Earlier this year, Lukas Gage was accused of that most cardinal of sins — being a straight actor taking LGTBQ+ roles — after playing a gay man in romantic comedy series Love, Victor and participating in the internet-breaking rimming scene in The White Lotus. He responded by pointing out on Twitter, rather eloquently: “You don’t know my alphabet.” When called upon to “enlighten” people, he simply said: “No.”
And honestly, good for him.
Greedy, entitled fandoms are nothing new, of course. It’s just that we’re used to seeing this kind of behaviour from the cishet white guys who claim to love Star Wars while also frothing at the mouth in rage anytime a woman or Black person shows up in Star Wars. It’s easy to forget that the same kind of toxic, bossy antics can be perpetrated by members of the queer community, who will gladly claim possession of any piece of media (or, indeed, any famous person) they feel a connection to while oblivious to their own gatekeeping.

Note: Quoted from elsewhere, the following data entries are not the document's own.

-- ==== Sys2Proof/Laws/PerInstr.lean ====
section
/-!
SUPPORT. For every constructor, one lemma: decoding the syllable of a well-formed operation gives the operation back, with every field
at every value that the encoding admits (03_bundles.md R58, R59).
-/
set_option Elab.async false

namespace Sys2Proof.Laws.RoundTrip

/-- The syllable of a well-formed operation fits its slot, and decodes to the operation. -/
def Statement (i : Instr) : Prop :=
  i.wf = true → ∀ y, encodeSyl i = some y →
    y.slot < 7 ∧ y.w < 2 ^ 32 ∧ y.ext < 2 ^ 32 ∧ (fld y.w 25 1 = 0 → y.ext = 0) ∧ decodeSyl y = .ok i

/-! ## The fields of a word, by layout -/

theorem word0 {op x fn : Nat} (w q a0 a1 a2 : Nat) (hw : w = op * 67108864 + x * 33554432 + fn * 1 + q * 2097152 + a0 * 65536 + a1 * 2048 + a2 * 64) (ho : op < 64) (hx : x < 2) (hf : fn < 64) (hq : q < 16) (h0 : a0 < 32) (h1 : a1 < 32) (h2 : a2 < 32) :
    w < 2 ^ 32 ∧ fld w 26 6 = op ∧ fld w 25 1 = x ∧ fld w 0 6 = fn ∧ fld w 21 4 = q ∧ fld w 16 5 = a0 ∧ fld w 11 5 = a1 ∧ fld w 6 5 = a2 := by
  unfold fld; subst hw; refine ⟨?_, ?_, ?_, ?_, ?_, ?_, ?_, ?_⟩ <;> omega

theorem word1 {op x fn : Nat} (w q a0 a1 : Nat) (hw : w = op * 67108864 + x * 33554432 + fn * 1 + q * 2097152 + a0 * 65536 + a1 * 2048) (ho : op < 64) (hx : x < 2) (hf : fn < 64) (hq : q < 16) (h0 : a0 < 32) (h1 : a1 < 32) :
    w < 2 ^ 32 ∧ fld w 26 6 = op ∧ fld w 25 1 = x ∧ fld w 0 6 = fn ∧ fld w 21 4 = q ∧ fld w 16 5 = a0 ∧ fld w 11 5 = a1 ∧ fld w 6 5 = 0 := by
  unfold fld; subst hw; refine ⟨?_, ?_, ?_, ?_, ?_, ?_, ?_, ?_⟩ <;> omega

theorem word2 {op x : Nat} (w q a0 a1 a2 : Nat) (hw : w = op * 67108864 + x * 33554432 + q * 2097152 + a0 * 65536 + a1 * 2048 + a2) (ho : op < 64) (hx : x < 2) (hq : q < 16) (h0 : a0 < 32) (h1 : a1 < 32) (h2 : a2 < 2048) :
    w < 2 ^ 32 ∧ fld w 26 6 = op ∧ fld w 25 1 = x ∧ fld w 21 4 = q ∧ fld w 16 5 = a0 ∧ fld w 11 5 = a1 ∧ fld w 0 11 = a2 := by
  unfold fld; subst hw; refine ⟨?_, ?_, ?_, ?_, ?_, ?_, ?_⟩ <;> omega

theorem ext0  (w a0 : Nat) (hw : w = a0)  (h0 : a0 < 4294967296) :
    w < 2 ^ 32 ∧ fld w 0 32 = a0 := by
  unfold fld; subst hw; refine ⟨?_, ?_⟩ <;> omega

theorem word3 {op x : Nat} (w q a0 a1 : Nat) (hw : w = op * 67108864 + x * 33554432 + q * 2097152 + a0 * 65536 + a1) (ho : op < 64) (hx : x < 2) (hq : q < 16) (h0 : a0 < 32) (h1 : a1 < 65536) :
    w < 2 ^ 32 ∧ fld w 26 6 = op ∧ fld w 25 1 = x ∧ fld w 21 4 = q ∧ fld w 16 5 = a0 ∧ fld w 0 16 = a1 := by
  unfold fld; subst hw; refine ⟨?_, ?_, ?_, ?_, ?_, ?_⟩ <;> omega

theorem word4 {op x : Nat} (w q a0 a1 a2 a3 a4 : Nat) (hw : w = op * 67108864 + x * 33554432 + q * 2097152 + a0 * 131072 + a1 * 8192 + a2 * 256 + a3 * 8 + a4) (ho : op < 64) (hx : x < 2) (hq : q < 16) (h0 : a0 < 16) (h1 : a1 < 16) (h2 : a2 < 32) (h3 : a3 < 32) (h4 : a4 < 8) :
    w < 2 ^ 32 ∧ fld w 26 6 = op ∧ fld w 25 1 = x ∧ fld w 21 4 = q ∧ fld w 17 4 = a0 ∧ fld w 13 4 = a1 ∧ fld w 8 5 = a2 ∧ fld w 3 5 = a3 ∧ fld w 0 3 = a4 := by
  unfold fld; subst hw; refine ⟨?_, ?_, ?_, ?_, ?_, ?_, ?_, ?_, ?_⟩ <;> omega

theorem word5 {op x : Nat} (w q a0 a1 a2 a3 : Nat) (hw : w = op * 67108864 + x * 33554432 + q * 2097152 + a0 * 65536 + a1 * 2048 + a2 * 64 + a3 * 4) (ho : op < 64) (hx : x < 2) (hq : q < 16) (h0 : a0 < 32) (h1 : a1 < 32) (h2 : a2 < 32) (h3 : a3 < 16) :
    w < 2 ^ 32 ∧ fld w 26 6 = op ∧ fld w 25 1 = x ∧ fld w 21 4 = q ∧ fld w 16 5 = a0 ∧ fld w 11 5 = a1 ∧ fld w 6 5 = a2 ∧ fld w 2 4 = a3 ∧ fld w 0 2 = 0 := by
  unfold fld; subst hw; refine ⟨?_, ?_, ?_, ?_, ?_, ?_, ?_, ?_, ?_⟩ <;> omega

In some corners of the internet, the very word “queerbaiting” has been overused to the point of being meaningless: any male celebrity who posts a thirst trap to Instagram is apparently queerbaiting, because apparently any and all content is designed for the consumption of queer men, and no other demographic ever gets horny on main ever.
So we find ourselves in a catch-22. It will only get easier for young queer people to come out and live openly as their true selves if they are able to see examples of it already happening in the world around them, and that will be accelerated by more people doing so on the amplified stage of celebrity. But who makes it feel safe for those actors, singers and artists to come out?
We do. By not pushing, speculating, or demanding that they come out for our comfort.
I get it, I really do. Growing up queer is isolating. We become so accustomed to seeing ourselves only as the butt of jokes in media, or training ourselves to see queer content through the lens of metaphor, that when we finally encounter a canonically queer story, it can feel like a gift meant just for us. And it becomes easy to forget about anyone else’s feelings, anyone else’s struggle, but our own.
“Parasocial relationships” are almost as exhausted a concept as queerbaiting, but we truly need to chill out on the expectations we place on celebrities—especially the ones who are so young they’ve never even voted in a general election. And until we do, all any celebrity owes us when asked to comment on their private life is a resounding: “No.”